- Born: 14 April 1939 Ottawa, Ontario, Canada
- Died: 25 September 2025 (aged 86) Montreal, Quebec, Canada
- Known for: Being a pioneer of palliative care in North America
- Awards: Order of Canada National Order of Quebec

= Balfour Mount =

Canadian physician, surgeon and academic (1939–2025)

Balfour M. Mount, (14 April 1939 – 25 September 2025) was a Canadian physician, surgeon and academic. He was considered the "father of palliative care in North America".

==Life and career==
Born in Ottawa, Ontario on 14 April 1939, Mount received his medical degree from Queen's University in 1963 and studied surgery and urology at McGill University. In January 1973, Dr. Mount, an urologic-cancer surgeon, was influenced by a discussion group of Elisabeth Kubler-Ross' book On Death and Dying to lead a study of the conditions at Montreal's Royal Victoria Hospital. After visiting Cicely Saunders' St. Christopher's Hospice, he helped to create a similar ward within the Royal Victoria Hospital in 1974 and coined the term "palliative care". He became the founding Director of the Royal Victoria Hospital Palliative Care Service, the Palliative Care McGill in 1990 and the McGill Programs in Integrated Whole Person Care in 1999. Dr.

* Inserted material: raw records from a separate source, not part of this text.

-- ==== Sys2Proof/Machine/Beat.lean ====
section
/-!
DEFINITION. The beat of a tile: which streams can issue at it, whether it counts in the open lockstep region, and its end
(R4, R33, R37, R113, R163, R237, R238, R274).
-/
namespace Sys2Proof.Machine

/-- A stall of the open region at the present beat of tile `t` by one of its members: a word that stalled, the redirect
stall of C on the beats after its branch, or S's word due while its engine is busy (R37, R113, R163). -/
def State.blocked (s : State) (t : Nat) : Bool :=
  let x := s.tile t
  x.stalled
    || (!x.ctx.trap.act && !x.ctx.cEnded && decide (x.beat < x.holdC) && !x.issued.getLsbD Strm.c.num)
    || (x.ctx.memS && x.ctx.s.running && decide (x.beat < x.holdS) && s.due t .s)

/-- Whether the next word of stream `e` may issue at the present beat of tile `t`: a word that has issued or stalled at
the beat is tried no more at it (R33, R37). -/
def State.canIssue (s : State) (t : Nat) (e : Strm) : Bool :=
  let x := s.tile t
  x.box.isSome && !x.gated && x.ctx.active e && !x.issued.getLsbD e.num
    && !(vget none x.since e.num).any (·.seen == x.beat) && decide (x.holdAll ≤ x.beat)
    && (e != .c || decide (x.holdC ≤ x.beat)) && (e != .s || decide (x.holdS ≤ x.beat))
    && (!x.ctx.member e || !s.blocked t) && s.due t e

/-- Whether the counted beat of tile `t`'s region advances with its beat: no member stalls at it, and none of their words
is due and unissued, as where a save ends the beat early (R37). -/
def State.counts (s : State) (t : Nat) : Bool :=
  let x := s.tile t
  x.ctx.lockstep && !x.ctx.trap.act && !s.blocked t && decide (x.holdAll ≤ x.beat)
    && [Strm.c, .v, .x, .s].all fun e => !(x.ctx.member e && s.canIssue t e)

/-- The counters of tile `t`'s context noted for the WAITCs of its present beat (R274). -/
def State.noteCounters (s : State) (t : Nat) : State := s.updTile t fun x => { x with oc0 := x.ctx.oc }

/-- The end of tile `t`'s beat: the next one begins, the writes that it makes visible land, and the stores that R238 puts
before its words are performed (R4, R37, R99, R237, R238). -/
def State.endBeat (s : State) (t : Nat) : State :=
  let n := s.counts t
  (((s.updTile t fun x =>
      { x with
        beat := x.beat + 1, cnt := if n then x.cnt + 1 else x.cnt, stalled := false, issued := 0, start := none
        order := 0, newEvents := 0, ctx := { x.ctx with flagNew := 0 } }).landPending t).settle t).noteCounters t

/-- The beat of tile `t` ended where one of its words has issued: the boundary after that word (R22, R27). -/
def State.closeBeat (s : State) (t : Nat) : State := if (s.tile t).issued = 0 then s else s.endBeat t

end Sys2Proof.Machine
end

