-- ==== Sys2Proof/Machine/Scalar.lean ====
section
/-!
DEFINITION. The register operations of the control core (R99, R103, R111, R112).
-/
namespace Sys2Proof.Machine

/-- A register-register operation (R111): both operands as visible at issue, the result written with the poison of what
it reads, visible after `lat` beats. -/
def opCR (s : State) (f : FCR) (lat : Nat) (g : Word → Word → Word) : WRes :=
  reading s [f.sa, f.sb]
    (.next (s.wr f.sd (g (s.reg f.sa) (s.reg f.sb)) (s.me.c.psn f.sa || s.me.c.psn f.sb) lat))

/-- An immediate operation (R112). -/
def opCI (s : State) (f : FCI) (lat : Nat) (g : Word → Word) : WRes :=
  reading s [f.sa] (.next (s.wr f.sd (g (s.reg f.sa)) (s.me.c.psn f.sa) lat))

/-- I of R112: the immediate sign-extended. -/
abbrev immI (f : FCI) : Word := f.imm.signExtend 64

/-- One or zero. -/
abbrev flagWord (b : Bool) : Word := if b then 1 else 0

/-- The shift count of R111: B[5:0]. -/
abbrev shamt (b : Word) : Nat := (bits b 0 6).toNat

/-- The high half of a product, by the q of MULH (R111). -/
def mulHigh (q : BitVec 6) (a b : Word) : Word :=
  match q.toNat with
  | 0 => BitVec.ofInt 64 (a.toInt * b.toInt / 2 ^ 64)
  | 1 => BitVec.ofNat 64 (a.toNat * b.toNat / 2 ^ 64)
  | _ => BitVec.ofInt 64 (a.toInt * (b.toNat : Int) / 2 ^ 64)

/-- The quotient of R111: all ones by zero, toward zero otherwise; the most negative value by -1 is itself. -/
def quotient (unsigned : Bool) (a b : Word) : Word :=
  if b = 0 then BitVec.allOnes 64
  else if unsigned then BitVec.ofNat 64 (a.toNat / b.toNat)
  else BitVec.ofInt 64 (a.toInt.tdiv b.toInt)

/-- The remainder of R111: the dividend by zero; it takes the dividend's sign. -/
def remainder (unsigned : Bool) (a b : Word) : Word :=
  if b = 0 then a
  else if unsigned then BitVec.ofNat 64 (a.toNat % b.toNat)
  else BitVec.ofInt 64 (a.toInt.tmod b.toInt)

/-- The order of two words, signed or unsigned. -/
abbrev below (unsigned : Bool) (a b : Word) : Bool := if unsigned then a.ult b else a.slt b

/-- ADD (R111). -/
def execAdd (f : FCR) (s : State) : Out := runWord s (opCR s f 1 fun a b => a + b)
/-- SUB (R111). -/
def execSub (f : FCR) (s : State) : Out := runWord s (opCR s f 1 fun a b => a - b)
/-- AND (R111). -/
def execAnd (f : FCR) (s : State) : Out := runWord s (opCR s f 1 fun a b => a &&& b)
/-- OR (R111). -/
def execOr (f : FCR) (s : State) : Out := runWord s (opCR s f 1 fun a b => a ||| b)
/-- XOR (R111). -/
def execXor (f : FCR) (s : State) : Out := runWord s (opCR s f 1 fun a b => a ^^^ b)
/-- SLL (R111). -/
def execSll (f : FCR) (s : State) : Out := runWord s (opCR s f 1 fun a b => a <<< shamt b)
/-- SRL (R111). -/
def execSrl (f : FCR) (s : State) : Out := runWord s (opCR s f 1 fun a b => a >>> shamt b)
/-- SRA (R111). -/
def execSra (f : FCR) (s : State) : Out := runWord s (opCR s f 1 fun a b => a.sshiftRight (shamt b))
/-- MUL (R111). -/
def execMul (f : FCR) (s : State) : Out := runWord s (opCR s f 3 fun a b => a * b)
/-- MULH (R111). -/
def execMulh (f : FCR) (s : State) : Out := runWord s (opCR s f 3 (mulHigh f.q))
/-- DIV (R111). -/
def execDiv (f : FCR) (s : State) : Out := runWord s (opCR s f 18 (quotient (f.q == 1)))
/-- REM (R111). -/
def execRem (f : FCR) (s : State) : Out := runWord s (opCR s f 18 (remainder (f.q == 1)))
/-- MIN (R111). -/
def execMin (f : FCR) (s : State) : Out := runWord s (opCR s f 1 fun a b => if below (f.q == 1) b a then b else a)
/-- MAX (R111). -/
def execMax (f : FCR) (s : State) : Out := runWord s (opCR s f 1 fun a b => if below (f.q == 1) a b then b else a)
/-- CMPEQ (R111). -/
def execCmpeq (f : FCR) (s : State) : Out := runWord s (opCR s f 1 fun a b => flagWord (a == b))
/-- CMPLT (R111). -/
def execCmplt (f : FCR) (s : State) : Out := runWord s (opCR s f 1 fun a b => flagWord (a.slt b))
/-- CMPLTU (R111). -/
def execCmpltu (f : FCR) (s : State) : Out := runWord s (opCR s f 1 fun a b => flagWord (a.ult b))

/-- SEL (R111): A where s[sc] is nonzero, else B, with the poison of all three. -/
def execSel (f : FCR) (s : State) : Out :=
  runWord s (reading s [f.sa, f.sb, f.sc]
    (.next (s.wr f.sd (if s.reg f.sc != 0 then s.reg f.sa else s.reg f.sb)
      (s.me.c.psn f.sa || s.me.c.psn f.sb || s.me.c.psn f.sc) 1)))

/-- ADDI (R112). -/
def execAddi (f : FCI) (s : State) : Out := runWord s (opCI s f 1 fun a => a + immI f)
/-- ANDI (R112). -/
def execAndi (f : FCI) (s : State) : Out := runWord s (opCI s f 1 fun a => a &&& immI f)
/-- ORI (R112). -/
def execOri (f : FCI) (s : State) : Out := runWord s (opCI s f 1 fun a => a ||| immI f)
/-- XORI (R112). -/
def execXori (f : FCI) (s : State) : Out := runWord s (opCI s f 1 fun a => a ^^^ immI f)
/-- SLLI (R112). -/
def execSlli (f : FCI) (s : State) : Out := runWord s (opCI s f 1 fun a => a <<< (f.imm.toNat % 64))
/-- SRLI (R112). -/
def execSrli (f : FCI) (s : State) : Out := runWord s (opCI s f 1 fun a => a >>> (f.imm.toNat % 64))
/-- SRAI (R112). -/
def execSrai (f : FCI) (s : State) : Out := runWord s (opCI s f 1 fun a => a.sshiftRight (f.imm.toNat % 64))
/-- LUI (R112): imm above the low half of A. -/
def execLui (f : FCI) (s : State) : Out := runWord s (opCI s f 1 fun a => f.imm ++ bits a 0 32)
/-- MULI (R112). -/
def execMuli (f : FCI) (s : State) : Out := runWord s (opCI s f 3 fun a => a * immI f)
/-- CMPEQI (R112). -/
def execCmpeqi (f : FCI) (s : State) : Out := runWord s (opCI s f 1 fun a => flagWord (a == immI f))
/-- CMPLTI (R112). -/
def execCmplti (f : FCI) (s : State) : Out := runWord s (opCI s f 1 fun a => flagWord (below (f.q == 1) a (immI f)))

end Sys2Proof.Machine
end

Mount was the Eric M. Flanders Emeritus Professor of Palliative Care at McGill University. In 1976 he established the International Congress on Palliative Care, held every two years in Montreal to this day.

In 2021, he published his memoirs, Ten Thousand Crossroads: The Path as I Remember It.

Mount died in the palliative care unit that bears his name at the Royal Victoria Hospital of the McGill University Health Centre, on 25 September 2025, at the age of 86.

==Honours==
In 1985, Mount was made a Member of the Order of Canada in recognition for having "founded the first Palliative Care Service at Montreal's Royal Victoria Hospital". In 2003, he was promoted to Officer in recognition of being "the father of palliative care in North America". In 1988, he was made an Officer of the National Order of Quebec. He also received an award from the American Academy of Hospice and Palliative Medicine for his lifetime achievements, as well as the Queen Elizabeth II Diamond Jubilee Medal. In 2020, he was one of six Canadian scientists and doctors to feature on stamps issued by the Canadian Post Office.

He has been awarded honorary degrees from the University of Calgary, Queen's University, and Dalhousie University.